What is being asked: Every line in the data below from the one containing "def State.statusValid (s" down to the one containing "operation failed. -/", both included, must be retyped exactly; no other line is to appear.

Stored data entries
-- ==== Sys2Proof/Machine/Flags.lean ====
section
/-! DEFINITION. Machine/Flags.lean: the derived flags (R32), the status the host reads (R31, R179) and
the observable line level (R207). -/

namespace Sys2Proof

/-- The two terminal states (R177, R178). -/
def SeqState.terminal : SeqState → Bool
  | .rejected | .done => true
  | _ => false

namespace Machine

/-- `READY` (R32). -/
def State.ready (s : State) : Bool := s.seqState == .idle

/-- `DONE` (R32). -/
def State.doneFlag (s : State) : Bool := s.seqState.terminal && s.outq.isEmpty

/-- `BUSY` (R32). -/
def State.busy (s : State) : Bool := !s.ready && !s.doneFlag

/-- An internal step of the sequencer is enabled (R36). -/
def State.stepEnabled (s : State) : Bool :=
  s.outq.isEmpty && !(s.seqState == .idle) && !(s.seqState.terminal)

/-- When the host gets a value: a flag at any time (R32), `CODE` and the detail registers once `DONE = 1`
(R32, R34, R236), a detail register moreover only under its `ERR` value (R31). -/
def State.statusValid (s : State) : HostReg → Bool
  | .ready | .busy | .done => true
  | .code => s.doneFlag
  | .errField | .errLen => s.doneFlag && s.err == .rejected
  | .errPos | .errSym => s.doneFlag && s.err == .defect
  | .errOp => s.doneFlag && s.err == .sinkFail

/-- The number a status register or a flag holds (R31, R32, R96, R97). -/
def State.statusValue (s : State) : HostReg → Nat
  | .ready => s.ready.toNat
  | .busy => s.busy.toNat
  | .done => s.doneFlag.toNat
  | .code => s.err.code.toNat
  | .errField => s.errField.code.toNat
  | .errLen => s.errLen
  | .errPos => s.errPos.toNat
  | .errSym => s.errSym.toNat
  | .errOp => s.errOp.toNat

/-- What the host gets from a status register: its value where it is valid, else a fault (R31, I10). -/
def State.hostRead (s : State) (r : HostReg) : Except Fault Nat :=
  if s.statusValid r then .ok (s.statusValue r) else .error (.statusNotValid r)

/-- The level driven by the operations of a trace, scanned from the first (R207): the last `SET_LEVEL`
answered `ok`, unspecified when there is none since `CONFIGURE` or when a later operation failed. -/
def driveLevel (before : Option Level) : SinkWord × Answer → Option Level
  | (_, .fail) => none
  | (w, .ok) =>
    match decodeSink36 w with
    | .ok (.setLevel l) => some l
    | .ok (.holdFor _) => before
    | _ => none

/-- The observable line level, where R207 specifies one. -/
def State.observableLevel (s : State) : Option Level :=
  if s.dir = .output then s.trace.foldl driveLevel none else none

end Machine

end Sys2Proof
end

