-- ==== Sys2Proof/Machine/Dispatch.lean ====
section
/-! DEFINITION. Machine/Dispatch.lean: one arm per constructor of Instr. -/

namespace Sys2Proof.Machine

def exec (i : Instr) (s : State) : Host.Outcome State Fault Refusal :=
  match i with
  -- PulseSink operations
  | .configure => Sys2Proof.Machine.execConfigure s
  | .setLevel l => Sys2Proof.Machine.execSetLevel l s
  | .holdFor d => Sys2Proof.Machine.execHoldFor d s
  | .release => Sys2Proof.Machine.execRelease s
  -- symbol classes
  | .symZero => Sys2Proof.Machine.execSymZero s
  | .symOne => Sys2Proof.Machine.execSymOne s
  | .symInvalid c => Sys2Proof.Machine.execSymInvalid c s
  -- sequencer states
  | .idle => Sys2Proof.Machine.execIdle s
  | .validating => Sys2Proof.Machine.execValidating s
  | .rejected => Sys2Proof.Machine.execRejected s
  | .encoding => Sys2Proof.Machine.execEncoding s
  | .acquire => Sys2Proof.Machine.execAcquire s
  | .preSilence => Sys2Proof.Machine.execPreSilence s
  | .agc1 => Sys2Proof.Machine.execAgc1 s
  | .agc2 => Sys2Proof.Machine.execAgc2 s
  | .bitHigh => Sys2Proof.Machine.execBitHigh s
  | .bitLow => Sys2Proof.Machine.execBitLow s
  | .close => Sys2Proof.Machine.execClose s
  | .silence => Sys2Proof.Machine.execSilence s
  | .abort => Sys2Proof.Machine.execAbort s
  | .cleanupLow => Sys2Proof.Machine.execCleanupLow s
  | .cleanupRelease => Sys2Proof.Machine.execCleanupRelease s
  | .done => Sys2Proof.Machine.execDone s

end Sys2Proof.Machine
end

Your solution:
def State.statusValid (s : State) : HostReg → Bool
  | .ready | .busy | .done => true
  | .code => s.doneFlag
  | .errField | .errLen => s.doneFlag && s.err == .rejected
  | .errPos | .errSym => s.doneFlag && s.err == .defect
  | .errOp => s.doneFlag && s.err == .sinkFail

/-- The number a status register or a flag holds (R31, R32, R96, R97). -/
def State.statusValue (s : State) : HostReg → Nat
  | .ready => s.ready.toNat
  | .busy => s.busy.toNat
  | .done => s.doneFlag.toNat
  | .code => s.err.code.toNat
  | .errField => s.errField.code.toNat
  | .errLen => s.errLen
  | .errPos => s.errPos.toNat
  | .errSym => s.errSym.toNat
  | .errOp => s.errOp.toNat

/-- What the host gets from a status register: its value where it is valid, else a fault (R31, I10). -/
def State.hostRead (s : State) (r : HostReg) : Except Fault Nat :=
  if s.statusValid r then .ok (s.statusValue r) else .error (.statusNotValid r)

/-- The level driven by the operations of a trace, scanned from the first (R207): the last `SET_LEVEL`
answered `ok`, unspecified when there is none since `CONFIGURE` or when a later operation failed. -/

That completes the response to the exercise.